I shake my head and turn to leave because he’s full of shit. My dad would never make me owe him anything.
I’m about out the door when I hear him call to me again. “Tony?” I turn to look at him and he continues in a quieter voice full of meaning. “Happy for you, son.”
I give him my own head lift back. I need to get the hell out of Dodge before I’m forced to make any more heart-felt confessions.
*****
Leigh
“What’s wrong with this one?” I bite my lip to suppress my grin because I don’t think he appreciates I find this even a little amusing.
Tony looks larger than normal because he’s standing in the middle of the very small family room slash bedroom slash dining room of this very small studio apartment looking none too happy. His stance is wide, his arms are crossed, his hair is disheveled and he’s wearing a glare. This has been his demeanor since we started my apartment search two hours ago. He’s sullen to say the least and has found something wrong with every apartment we’ve looked at. One was too old, one wasn’t secure enough, one was too far away from the parking and the last one was too far away from his house. This is the fifth, it’s getting late, and I’m hungry.
Tony’s eyes narrow on me as I try not to smile. I’m finding this entertaining because I can tell he’s not happy I’m getting an apartment, but he’s doing his best not to be controlling. Although, his best really isn’t very good and this reminds me of car shopping all over again.

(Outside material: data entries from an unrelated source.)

/-- A host read of BAR0: the addressed bytes of the register, or zeros and a miss (R12, R13, R284, R285). -/
def bar0HostRead (a : Nat) (be : BitVec 4) (s : State) : State :=
  let (w, _, s) := bar0Read a s
  emit (.readData (((leBytes 4 w.toNat).zipIdx.filter fun p => be.getLsbD p.2).map fun p => p.1)) s

/-- A host write of BAR0 that is dropped: to an unimplemented offset, or of a part of a register; a whole one to a
register is a REGISTER_WRITE (R13, R285). -/
def bar0HostDrop (a : Nat) (be : BitVec 4) (s : State) : State :=
  if bar0Implemented a && be = 0xF then s else bar0Write a 0 be s

/-- BAR0_UNIMPLEMENTED_ACCESS (R285), and the reads that R13 and R284 describe of an implemented offset. -/
def execBar0UnimplementedAccess (addr : Word) (write : Bool) (s : State) (be : BitVec 4 := 0xF) :
    Host.Outcome State Fault Refusal :=
  .next (barAccess (if write then bar0HostDrop (wordAddr addr) be else bar0HostRead (wordAddr addr) be) s)

/-- SHADOW_WINDOW_WRITE (R59, R333), at an offset of the window. -/
def execShadowWindowWrite (ofs : Word) (v : Word) (be : BitVec 4) (s : State) : Host.Outcome State Fault Refusal :=
  .next (barAccess (bar0Write (0x01000000 + wordAddr ofs % 0x800000) v be) s)

/-- TICK_PARK_PERIOD_WRITE (R70). -/
def execTickParkPeriodWrite (v : Word) (s : State) : Host.Outcome State Fault Refusal :=
  .next (barAccess (bar0Write 0x0001300C v 0xF) s)

end Sys2Proof.Machine
end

“It’s gated.” I start to tick off the reasons why it’s better than the previous apartments. “It’s brand new. No one has ever lived here before. The parking is really close to the door and it’s only ten minutes from your house.”
“This side of the complex is going fast,” the sales lady adds to my list. She continues her hard sell. “The other side of the complex faces the highway, if you want this one you’ll need to act fast.”
“Can you give us a minute?” Tony asks, in a not too friendly way, I might add.